HOW TO COMPLETE THIS TASK
From the listing below, extract each line containing the string "after".

(Beginning of AVAILABLE DATA)

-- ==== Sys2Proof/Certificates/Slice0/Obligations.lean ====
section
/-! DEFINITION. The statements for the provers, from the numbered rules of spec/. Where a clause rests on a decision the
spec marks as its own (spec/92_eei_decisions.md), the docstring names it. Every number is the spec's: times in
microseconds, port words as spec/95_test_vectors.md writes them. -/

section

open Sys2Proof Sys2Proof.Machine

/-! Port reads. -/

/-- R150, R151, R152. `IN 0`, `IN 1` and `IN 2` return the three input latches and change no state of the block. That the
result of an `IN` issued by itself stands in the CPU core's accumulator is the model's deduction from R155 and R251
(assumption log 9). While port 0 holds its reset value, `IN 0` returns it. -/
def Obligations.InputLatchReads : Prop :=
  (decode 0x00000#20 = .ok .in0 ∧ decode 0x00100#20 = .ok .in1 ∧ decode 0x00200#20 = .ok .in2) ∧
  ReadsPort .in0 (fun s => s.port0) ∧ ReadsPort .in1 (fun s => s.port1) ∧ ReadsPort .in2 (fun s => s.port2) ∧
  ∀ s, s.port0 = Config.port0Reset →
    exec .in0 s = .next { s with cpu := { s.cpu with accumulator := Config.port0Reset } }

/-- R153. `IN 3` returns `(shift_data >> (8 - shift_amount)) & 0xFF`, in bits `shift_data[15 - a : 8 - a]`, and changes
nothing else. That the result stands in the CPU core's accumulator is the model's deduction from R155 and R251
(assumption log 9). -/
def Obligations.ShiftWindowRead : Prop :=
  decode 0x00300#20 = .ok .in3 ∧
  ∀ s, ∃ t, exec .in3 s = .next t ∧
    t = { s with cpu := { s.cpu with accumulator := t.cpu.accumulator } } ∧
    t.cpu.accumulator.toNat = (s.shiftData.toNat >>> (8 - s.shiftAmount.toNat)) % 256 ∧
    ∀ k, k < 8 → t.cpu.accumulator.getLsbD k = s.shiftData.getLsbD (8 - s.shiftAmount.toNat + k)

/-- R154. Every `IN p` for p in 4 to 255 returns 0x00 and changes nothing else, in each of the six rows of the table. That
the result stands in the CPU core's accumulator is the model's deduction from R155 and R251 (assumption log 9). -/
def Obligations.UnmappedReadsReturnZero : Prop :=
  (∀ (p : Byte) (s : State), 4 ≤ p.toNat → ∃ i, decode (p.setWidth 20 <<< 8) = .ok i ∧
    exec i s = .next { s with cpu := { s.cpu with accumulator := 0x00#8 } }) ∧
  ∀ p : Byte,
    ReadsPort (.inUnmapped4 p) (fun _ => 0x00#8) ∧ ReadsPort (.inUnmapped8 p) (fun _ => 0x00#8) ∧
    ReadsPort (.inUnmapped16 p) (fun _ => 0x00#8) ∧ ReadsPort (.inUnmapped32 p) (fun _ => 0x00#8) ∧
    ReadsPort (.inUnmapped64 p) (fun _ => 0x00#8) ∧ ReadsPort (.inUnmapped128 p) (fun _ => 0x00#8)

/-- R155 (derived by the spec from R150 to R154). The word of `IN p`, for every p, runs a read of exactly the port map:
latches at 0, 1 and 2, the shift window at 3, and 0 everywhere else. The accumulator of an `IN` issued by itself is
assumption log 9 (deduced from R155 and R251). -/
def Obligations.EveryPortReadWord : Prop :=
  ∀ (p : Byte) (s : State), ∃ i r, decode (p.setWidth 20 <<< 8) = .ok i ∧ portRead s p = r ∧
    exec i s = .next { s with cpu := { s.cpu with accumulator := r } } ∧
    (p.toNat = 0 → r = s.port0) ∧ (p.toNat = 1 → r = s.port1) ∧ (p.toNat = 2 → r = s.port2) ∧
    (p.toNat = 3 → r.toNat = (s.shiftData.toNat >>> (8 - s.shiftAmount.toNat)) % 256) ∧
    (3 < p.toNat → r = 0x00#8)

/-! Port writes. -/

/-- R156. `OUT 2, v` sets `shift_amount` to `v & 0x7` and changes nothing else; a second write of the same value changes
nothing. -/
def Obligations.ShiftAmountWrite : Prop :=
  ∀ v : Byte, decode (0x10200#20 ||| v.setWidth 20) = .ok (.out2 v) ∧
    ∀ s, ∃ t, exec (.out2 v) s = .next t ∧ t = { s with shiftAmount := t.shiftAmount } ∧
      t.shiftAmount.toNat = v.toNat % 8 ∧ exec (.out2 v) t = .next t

(End of AVAILABLE DATA)
(Beginning of AVAILABLE DATA)

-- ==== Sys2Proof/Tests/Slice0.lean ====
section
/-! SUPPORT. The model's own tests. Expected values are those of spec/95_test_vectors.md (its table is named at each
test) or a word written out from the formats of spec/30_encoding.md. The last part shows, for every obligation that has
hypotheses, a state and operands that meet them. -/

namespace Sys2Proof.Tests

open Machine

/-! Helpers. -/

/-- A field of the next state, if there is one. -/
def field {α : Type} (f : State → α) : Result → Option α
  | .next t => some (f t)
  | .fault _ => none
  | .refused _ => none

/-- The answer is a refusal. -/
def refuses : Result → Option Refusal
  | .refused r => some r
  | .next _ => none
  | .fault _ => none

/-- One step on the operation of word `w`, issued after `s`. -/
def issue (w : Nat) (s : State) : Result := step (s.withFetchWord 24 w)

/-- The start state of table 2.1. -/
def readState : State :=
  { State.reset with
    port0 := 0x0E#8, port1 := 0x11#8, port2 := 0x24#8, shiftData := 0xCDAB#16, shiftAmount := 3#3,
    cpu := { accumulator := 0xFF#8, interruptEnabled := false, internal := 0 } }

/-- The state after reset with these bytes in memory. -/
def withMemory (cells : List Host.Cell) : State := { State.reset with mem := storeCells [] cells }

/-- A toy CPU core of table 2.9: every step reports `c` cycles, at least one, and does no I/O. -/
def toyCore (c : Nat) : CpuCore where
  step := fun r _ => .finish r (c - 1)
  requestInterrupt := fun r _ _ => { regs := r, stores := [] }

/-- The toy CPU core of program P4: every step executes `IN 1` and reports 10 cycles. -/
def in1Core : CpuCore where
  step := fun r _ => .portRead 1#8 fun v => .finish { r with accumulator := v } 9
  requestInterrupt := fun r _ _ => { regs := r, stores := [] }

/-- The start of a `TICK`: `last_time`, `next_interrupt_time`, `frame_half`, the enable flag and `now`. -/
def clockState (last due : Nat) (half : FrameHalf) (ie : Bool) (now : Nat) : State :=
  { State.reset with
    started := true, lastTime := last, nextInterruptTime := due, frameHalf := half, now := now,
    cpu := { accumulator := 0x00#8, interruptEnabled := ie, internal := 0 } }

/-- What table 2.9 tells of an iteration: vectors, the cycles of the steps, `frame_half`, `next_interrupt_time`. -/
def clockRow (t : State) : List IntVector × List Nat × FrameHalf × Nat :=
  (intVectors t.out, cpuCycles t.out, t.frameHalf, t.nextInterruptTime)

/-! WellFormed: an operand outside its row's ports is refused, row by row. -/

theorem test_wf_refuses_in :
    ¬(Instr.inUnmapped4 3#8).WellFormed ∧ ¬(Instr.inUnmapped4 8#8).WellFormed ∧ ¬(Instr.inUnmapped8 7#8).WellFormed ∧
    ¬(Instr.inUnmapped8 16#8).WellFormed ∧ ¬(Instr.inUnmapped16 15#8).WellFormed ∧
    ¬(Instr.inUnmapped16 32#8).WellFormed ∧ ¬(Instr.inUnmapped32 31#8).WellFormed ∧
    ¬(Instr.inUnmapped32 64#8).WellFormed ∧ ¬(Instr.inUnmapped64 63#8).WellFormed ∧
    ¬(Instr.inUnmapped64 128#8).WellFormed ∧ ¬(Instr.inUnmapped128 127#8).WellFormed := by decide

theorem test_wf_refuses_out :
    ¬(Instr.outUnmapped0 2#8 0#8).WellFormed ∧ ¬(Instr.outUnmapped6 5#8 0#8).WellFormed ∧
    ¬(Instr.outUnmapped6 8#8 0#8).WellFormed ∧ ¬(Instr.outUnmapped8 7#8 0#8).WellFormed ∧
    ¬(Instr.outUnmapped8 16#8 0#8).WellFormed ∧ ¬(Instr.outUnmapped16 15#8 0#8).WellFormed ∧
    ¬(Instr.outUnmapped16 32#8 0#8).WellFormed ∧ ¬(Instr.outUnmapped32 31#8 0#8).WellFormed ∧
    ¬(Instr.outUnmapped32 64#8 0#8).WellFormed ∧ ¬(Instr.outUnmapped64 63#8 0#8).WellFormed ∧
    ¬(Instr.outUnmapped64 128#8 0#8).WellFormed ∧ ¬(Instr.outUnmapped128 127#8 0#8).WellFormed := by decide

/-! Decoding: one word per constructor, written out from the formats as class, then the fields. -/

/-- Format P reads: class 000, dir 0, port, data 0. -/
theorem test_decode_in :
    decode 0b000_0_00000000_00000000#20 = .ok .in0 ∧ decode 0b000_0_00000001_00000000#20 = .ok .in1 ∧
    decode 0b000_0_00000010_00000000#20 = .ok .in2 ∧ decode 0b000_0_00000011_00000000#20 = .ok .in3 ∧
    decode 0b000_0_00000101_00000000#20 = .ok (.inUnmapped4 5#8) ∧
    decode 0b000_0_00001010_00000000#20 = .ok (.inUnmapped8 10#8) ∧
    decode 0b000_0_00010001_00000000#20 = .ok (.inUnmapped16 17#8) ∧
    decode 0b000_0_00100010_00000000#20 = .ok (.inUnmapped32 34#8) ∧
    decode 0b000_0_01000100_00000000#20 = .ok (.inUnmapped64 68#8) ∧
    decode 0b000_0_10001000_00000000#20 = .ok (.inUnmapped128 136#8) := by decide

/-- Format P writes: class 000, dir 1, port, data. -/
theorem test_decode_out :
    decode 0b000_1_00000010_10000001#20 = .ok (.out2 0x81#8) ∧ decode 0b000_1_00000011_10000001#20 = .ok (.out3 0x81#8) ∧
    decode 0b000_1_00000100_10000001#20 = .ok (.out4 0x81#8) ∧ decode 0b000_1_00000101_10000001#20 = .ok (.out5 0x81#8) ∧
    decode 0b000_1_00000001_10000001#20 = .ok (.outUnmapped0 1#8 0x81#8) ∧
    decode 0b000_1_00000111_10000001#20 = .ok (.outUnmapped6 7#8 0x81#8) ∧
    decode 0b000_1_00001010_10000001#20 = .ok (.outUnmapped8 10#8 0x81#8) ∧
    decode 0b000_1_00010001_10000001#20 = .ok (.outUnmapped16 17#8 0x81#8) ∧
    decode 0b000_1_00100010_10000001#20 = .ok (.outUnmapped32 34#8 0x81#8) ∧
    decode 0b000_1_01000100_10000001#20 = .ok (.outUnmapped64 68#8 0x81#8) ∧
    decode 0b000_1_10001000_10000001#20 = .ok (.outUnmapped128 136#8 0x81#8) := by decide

(End of AVAILABLE DATA)

SOLVED PROBLEM
/-- One step on the operation of word `w`, issued after `s`. -/
/-- The state after reset with these bytes in memory. -/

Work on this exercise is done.